We have the following DataFrame:
+-------+-------+----+-----+
|group_1|group_2| id|group|
+-------+-------+----+-----+
| A| 104|1211| A104|
| B| NULL|3001| B|
| B| 105|1099| B105|
| A| 124|3380| A124|
+-------+-------+----+-----+
We want to create a dummy column according to the following conditions:
- If group 1 is A, it is 100
- If group 1 is A and group 2 is 124, it is 200
- Otherwise it is 300
Using the when
and otherwise
functions, we can create this dummy
column as follows:
df = df.withColumn(
"dummy",
F.when(F.col("group_1")=="A", 100)
.when(((F.col("group_1")=="A") & (F.col("group_2")=="124")), 200)
.otherwise(300)
)
df.show()
# output
+-------+-------+----+-----+-----+
|group_1|group_2| id|group|dummy|
+-------+-------+----+-----+-----+
| A| 104|1211| A104| 100|
| B| NULL|3001| B| 300|
| B| 105|1099| B105| 300|
| A| 124|3380| A124| 100|
+-------+-------+----+-----+-----+
The output is not exactly correct.
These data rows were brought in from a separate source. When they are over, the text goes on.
theorem keeps_keyFail {s : State} {c : KeyCmd} {st : Nat} {cause : Nat} {info : Nat} {addr : Option Nat} (hk : Keeps s0 s) :
    Keeps s0 (keyFail s c st cause info addr) := by
  unfold keyFail
  repeat' (first | with_reducible assumption | with_reducible apply keeps_keyComplete | with_reducible apply keeps_fault | dsimp only)

theorem keeps_keySubmit {s : State} {c : KeyCmd} (hk : Keeps s0 s) :
    Keeps s0 (keySubmit s c).1 := by
  unfold keySubmit
  repeat' (first | (extract_lets +onlyGivenNames x; first | (refine (fun hx : Keeps s0 x => ?_) ?_ <;> [clear_value x; subst x]) | (refine (fun hx : KeepsF Prod.fst s0 x => ?_) ?_ <;> [(clear_value x; replace hx := hx.fst); (subst x; refine KeepsF.ofFst ?_)]) | (have _f := fun a => x a; clear _f; subst x) | clear_value x) | with_reducible assumption | with_reducible apply keeps_updKey | with_reducible apply keeps_keyComplete | with_reducible refine Keeps.ite1 ?_ ?_ | with_reducible refine Keeps.ite ?_ ?_ | fail_if_no_progress (with_reducible apply Keeps.update) | split | dsimp only)

theorem keeps_keyPfSubmit {s : State} {x : Nat} (hk : Keeps s0 s) :
    Keeps s0 (keyPfSubmit s x) := by
  unfold keyPfSubmit
  repeat' (first | (extract_lets +onlyGivenNames x; first | (refine (fun hx : Keeps s0 x => ?_) ?_ <;> [clear_value x; subst x]) | (refine (fun hx : KeepsF Prod.fst s0 x => ?_) ?_ <;> [(clear_value x; replace hx := hx.fst); (subst x; refine KeepsF.ofFst ?_)]) | (have _f := fun a => x a; clear _f; subst x) | clear_value x) | with_reducible assumption | with_reducible apply keeps_readRange | with_reducible apply keeps_after | with_reducible apply keeps_keySubmit | with_reducible apply keeps_block | with_reducible refine Keeps.ite1 ?_ ?_ | with_reducible refine Keeps.ite ?_ ?_ | split | fail_if_no_progress (with_reducible apply Keeps.update) | dsimp only)

theorem keeps_keyRun {s : State} {c : KeyCmd} (hk : Keeps s0 s) :
    Keeps s0 (keyRun s c) := by
  unfold keyRun
  repeat' (first | with_reducible assumption | with_reducible apply keeps_updKey | with_reducible refine Keeps.ite ?_ ?_ | fail_if_no_progress (with_reducible apply Keeps.update) | split | dsimp only)

theorem keeps_keyCur {s : State} {c : KeyCmd} (hk : Keeps s0 s) :
    Keeps s0 (keyCur s c) := by
  unfold keyCur
  repeat' (first | with_reducible assumption | with_reducible apply keeps_updKey | fail_if_no_progress (with_reducible apply Keeps.update) | dsimp only)

theorem keeps_keyPark {s : State} {c : KeyCmd} (hk : Keeps s0 s) :
    Keeps s0 (keyPark s c) := by
  unfold keyPark
  repeat' (first | with_reducible assumption | with_reducible apply keeps_updKey | fail_if_no_progress (with_reducible apply Keeps.update) | dsimp only)

theorem keeps_keySwitch {s : State} (hk : Keeps s0 s) :
    Keeps s0 (keySwitch s) := by
  unfold keySwitch
  repeat' (first | (extract_lets +onlyGivenNames x; first | (refine (fun hx : Keeps s0 x => ?_) ?_ <;> [clear_value x; subst x]) | (refine (fun hx : KeepsF Prod.fst s0 x => ?_) ?_ <;> [(clear_value x; replace hx := hx.fst); (subst x; refine KeepsF.ofFst ?_)]) | (have _f := fun a => x a; clear _f; subst x) | clear_value x) | with_reducible assumption | with_reducible apply keeps_keyComplete | with_reducible apply keeps_updCtx | with_reducible apply keeps_keyPark | with_reducible apply keeps_keyRun | with_reducible refine Keeps.ite ?_ ?_ | split | fail_if_no_progress (with_reducible apply Keeps.update) | dsimp only)

theorem keeps_keyFetch {s : State} {c : KeyCmd} {a : Nat} {n : Nat} (hk : Keeps s0 s) :
    Keeps s0 (keyFetch s c a n).1 := by
  unfold keyFetch
  repeat' (first | (extract_lets +onlyGivenNames x; first | (refine (fun hx : Keeps s0 x => ?_) ?_ <;> [clear_value x; subst x]) | (refine (fun hx : KeepsF Prod.fst s0 x => ?_) ?_ <;> [(clear_value x; replace hx := hx.fst); (subst x; refine KeepsF.ofFst ?_)]) | (have _f := fun a => x a; clear _f; subst x) | clear_value x) | with_reducible assumption | with_reducible apply keeps_readRange | with_reducible refine Keeps.ite1 ?_ ?_ | with_reducible refine Keeps.ite ?_ ?_ | split | fail_if_no_progress (with_reducible apply Keeps.update) | dsimp only)

theorem keeps_keySectionsRead {s : State} {c : KeyCmd} {base : Nat} {z0 : List (Nat × Nat)} {z1 : List (List Byte)} (hk : Keeps s0 s) :
    Keeps s0 (keySectionsRead s c base z0 z1).1 := by
  induction z0 generalizing s z1 with
  | nil =>
    unfold keySectionsRead
    repeat' (first | (extract_lets +onlyGivenNames x; first | (refine (fun hx : Keeps s0 x => ?_) ?_ <;> [clear_value x; subst x]) | (refine (fun hx : KeepsF Prod.fst s0 x => ?_) ?_ <;> [(clear_value x; replace hx := hx.fst); (subst x; refine KeepsF.ofFst ?_)]) | (have _f := fun a => x a; clear _f; subst x) | clear_value x) | with_reducible assumption | with_reducible apply keeps_keyFetch | with_reducible refine Keeps.ite1 ?_ ?_ | with_reducible refine Keeps.ite ?_ ?_ | split | dsimp only)
  | cons y ys ihk =>
    obtain ⟨_,_⟩ := y
    unfold keySectionsRead
    repeat' (first | (extract_lets +onlyGivenNames x; first | (refine (fun hx : Keeps s0 x => ?_) ?_ <;> [clear_value x; subst x]) | (refine (fun hx : KeepsF Prod.fst s0 x => ?_) ?_ <;> [(clear_value x; replace hx := hx.fst); (subst x; refine KeepsF.ofFst ?_)]) | (have _f := fun a => x a; clear _f; subst x) | clear_value x) | with_reducible assumption | with_reducible apply ihk | with_reducible apply keeps_keyFetch | with_reducible refine Keeps.ite1 ?_ ?_ | with_reducible refine Keeps.ite ?_ ?_ | split | dsimp only)

theorem keeps_keyResult {s : State} {c : KeyCmd} {k : KeyCtx} {st : Nat} {stage : Nat} {vecs : Option (List Nat × List Nat)} (hk : Keeps s0 s) :
    Keeps s0 (keyResult s c k st stage vecs).1 := by
  unfold keyResult
  repeat' (first | (extract_lets +onlyGivenNames x; first | (refine (fun hx : Keeps s0 x => ?_) ?_ <;> [clear_value x; subst x]) | (refine (fun hx : KeepsF Prod.fst s0 x => ?_) ?_ <;> [(clear_value x; replace hx := hx.fst); (subst x; refine KeepsF.ofFst ?_)]) | (have _f := fun a => x a; clear _f; subst x) | clear_value x) | with_reducible assumption | with_reducible apply keeps_fresh | with_reducible apply keeps_writePieces | with_reducible refine Keeps.ite1 ?_ ?_ | with_reducible refine Keeps.ite ?_ ?_ | split | fail_if_no_progress (with_reducible apply Keeps.update) | dsimp only)

theorem keeps_keyFinish {s : State} {c : KeyCmd} {st : Nat} {stage : Nat} {uj : Nat} {vecs : Option (List Nat × List Nat)} (hk : Keeps s0 s) :
    Keeps s0 (keyFinish s c st stage uj vecs) := by
  unfold keyFinish
  repeat' (first | (extract_lets +onlyGivenNames x; first | (refine (fun hx : Keeps s0 x => ?_) ?_ <;> [clear_value x; subst x]) | (refine (fun hx : KeepsF Prod.fst s0 x => ?_) ?_ <;> [(clear_value x; replace hx := hx.fst); (subst x; refine KeepsF.ofFst ?_)]) | (have _f := fun a => x a; clear _f; subst x) | clear_value x) | with_reducible assumption | with_reducible apply keeps_keyResult | with_reducible apply keeps_solveDebit | with_reducible apply keeps_keyFail | with_reducible apply keeps_keyComplete | with_reducible refine Keeps.ite ?_ ?_ | split | dsimp only)

theorem keeps_keyStart {s : State} {c : KeyCmd} (hk : Keeps s0 s) :
    Keeps s0 (keyStart s c) := by
  unfold keyStart
  repeat' (first | (extract_lets +onlyGivenNames x; first | (refine (fun hx : Keeps s0 x => ?_) ?_ <;> [clear_value x; subst x]) | (refine (fun hx : KeepsF Prod.fst s0 x => ?_) ?_ <;> [(clear_value x; replace hx := hx.fst); (subst x; refine KeepsF.ofFst ?_)]) | (have _f := fun a => x a; clear _f; subst x) | clear_value x) | with_reducible assumption | with_reducible apply keeps_updCtx | with_reducible apply keeps_keyFail | with_reducible apply keeps_keyFetch | with_reducible apply keeps_keyComplete | with_reducible apply keeps_keySectionsRead | with_reducible apply keeps_keyFinish | with_reducible apply keeps_keyCur | with_reducible refine Keeps.ite1 ?_ ?_ | with_reducible refine Keeps.ite ?_ ?_ | split | fail_if_no_progress (with_reducible apply Keeps.update) | intro _ _ | dsimp only)

theorem keeps_keyPlumb {s : State} {c : KeyCmd} (hk : Keeps s0 s) :
    Keeps s0 (keyPlumb s c) := by
  unfold keyPlumb
  repeat' (first | (extract_lets +onlyGivenNames x; first | (refine (fun hx : Keeps s0 x => ?_) ?_ <;> [clear_value x; subst x]) | (refine (fun hx : KeepsF Prod.fst s0 x => ?_) ?_ <;> [(clear_value x; replace hx := hx.fst); (subst x; refine KeepsF.ofFst ?_)]) | (have _f := fun a => x a; clear _f; subst x) | clear_value x) | with_reducible assumption | with_reducible apply keeps_keyRun | with_reducible apply keeps_updCtx | with_reducible refine Keeps.ite1 ?_ ?_ | with_reducible refine Keeps.ite ?_ ?_ | split | fail_if_no_progress (with_reducible apply Keeps.update) | intro _ _ | dsimp only)

theorem keeps_keySolve {s : State} (hk : Keeps s0 s) :
    Keeps s0 (keySolve s) := by
  unfold keySolve
  repeat' (first | (extract_lets +onlyGivenNames x; first | (refine (fun hx : Keeps s0 x => ?_) ?_ <;> [clear_value x; subst x]) | (refine (fun hx : KeepsF Prod.fst s0 x => ?_) ?_ <;> [(clear_value x; replace hx := hx.fst); (subst x; refine KeepsF.ofFst ?_)]) | (have _f := fun a => x a; clear _f; subst x) | clear_value x) | with_reducible assumption | with_reducible apply keeps_keyPlumb | with_reducible apply keeps_wake | with_reducible apply keeps_keyStart | with_reducible apply keeps_keyRun | with_reducible refine Keeps.ite1 ?_ ?_ | with_reducible refine Keeps.ite ?_ ?_ | split | fail_if_no_progress (with_reducible apply Keeps.update) | dsimp only)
The last row fits the second condition (group 1 is A and group 2 is 124) so the value in the dummy
column should be 200.
The reason for this problem is the order of conditions. Since we write the condition group_1=="A"
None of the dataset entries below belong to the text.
-- ==== Sys2Proof/Laws/KeepsSafelight.lean ====
section
/-!
SUPPORT. Laws/KeepsSafelight.lean: the operations of Machine/Safelight.lean keep the queue, the clock and the form of the memory.
-/
namespace Sys2Proof.Laws
open Sys2Proof Sys2Proof.Machine

variable {s0 : State}
set_option linter.unreachableTactic false
set_option linter.unusedTactic false

theorem keeps_updSfl {s : State} {f : Safelight → Safelight} (hk : Keeps s0 s) :
    Keeps s0 (updSfl s f) := by
  unfold updSfl
  repeat' (first | with_reducible assumption | fail_if_no_progress (with_reducible apply Keeps.update) | dsimp only)

theorem keeps_putBasis {s : State} {b : Nat} {x : Basis} (hk : Keeps s0 s) :
    Keeps s0 (putBasis s b x) := by
  unfold putBasis
  repeat' (first | with_reducible assumption | with_reducible apply keeps_updSfl | fail_if_no_progress (with_reducible apply Keeps.update) | dsimp only)

theorem keeps_putModulus {s : State} {m : Nat} {x : Modulus} (hk : Keeps s0 s) :
    Keeps s0 (putModulus s m x) := by
  unfold putModulus
  repeat' (first | with_reducible assumption | with_reducible apply keeps_updSfl | fail_if_no_progress (with_reducible apply Keeps.update) | dsimp only)

theorem keeps_putVault {s : State} {v : Nat} {x : VaultSlot} (hk : Keeps s0 s) :
    Keeps s0 (putVault s v x) := by
  unfold putVault
  repeat' (first | with_reducible assumption | with_reducible apply keeps_updSfl | fail_if_no_progress (with_reducible apply Keeps.update) | dsimp only)

theorem keeps_sflComplete {s : State} {c : SflCmd} {st : Nat} (hk : Keeps s0 s) :
    Keeps s0 (sflComplete s c st) := by
  unfold sflComplete
  repeat' (first | (extract_lets +onlyGivenNames x; first | (refine (fun hx : Keeps s0 x => ?_) ?_ <;> [clear_value x; subst x]) | (refine (fun hx : KeepsF Prod.fst s0 x => ?_) ?_ <;> [(clear_value x; replace hx := hx.fst); (subst x; refine KeepsF.ofFst ?_)]) | (have _f := fun a => x a; clear _f; subst x) | clear_value x) | with_reducible assumption | with_reducible apply keeps_updSfl | with_reducible apply keeps_bump | with_reducible apply keeps_answerSvc | with_reducible apply keeps_raise | with_reducible refine Keeps.ite ?_ ?_ | split | fail_if_no_progress (with_reducible apply Keeps.update) | dsimp only)

theorem keeps_sflFail {s : State} {c : SflCmd} {st : Nat} {cause : Nat} {info : Nat} {addr : Option Nat} (hk : Keeps s0 s) :
    Keeps s0 (sflFail s c st cause info addr) := by
  unfold sflFail
  repeat' (first | with_reducible assumption | with_reducible apply keeps_sflComplete | with_reducible apply keeps_fault | dsimp only)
before a more specific (or sub) condition group_1=="A" & group_2=="124"
, the latter is kind of ignored.
If we switch these two conditions, the output will actually be correct.
df = df.withColumn(
"dummy",
F.when(((F.col("group_1")=="A") & (F.col("group_2")=="124")), 200)
.when(F.col("group_1")=="A", 100)
.otherwise(300)
)
df.show()
# output
+-------+-------+----+-----+-----+
|group_1|group_2| id|group|dummy|
+-------+-------+----+-----+-----+
| A| 104|1211| A104| 100|
| B| NULL|3001| B| 300|
| B| 105|1099| B105| 300|
| A| 124|3380| A124| 200|
+-------+-------+----+-----+-----+
Now the last value of the dummy
column is 200, which is correct.
This is hard to notice when working with larger datasets. But, it might have a big impact on the downstream tasks. The output might be completely wrong. Thus, we should always pay attention to the order of conditions in such cases.
Final words
Data cleaning and processing are very important steps in a workflow as they affect downstream processes. A small mistake we make in these steps might lead to erroneous results.
Be aware of silent mistakes that do not raise an error but have the potential to fail your model or product.
Thank you for reading. Please let me know if you have any feedback.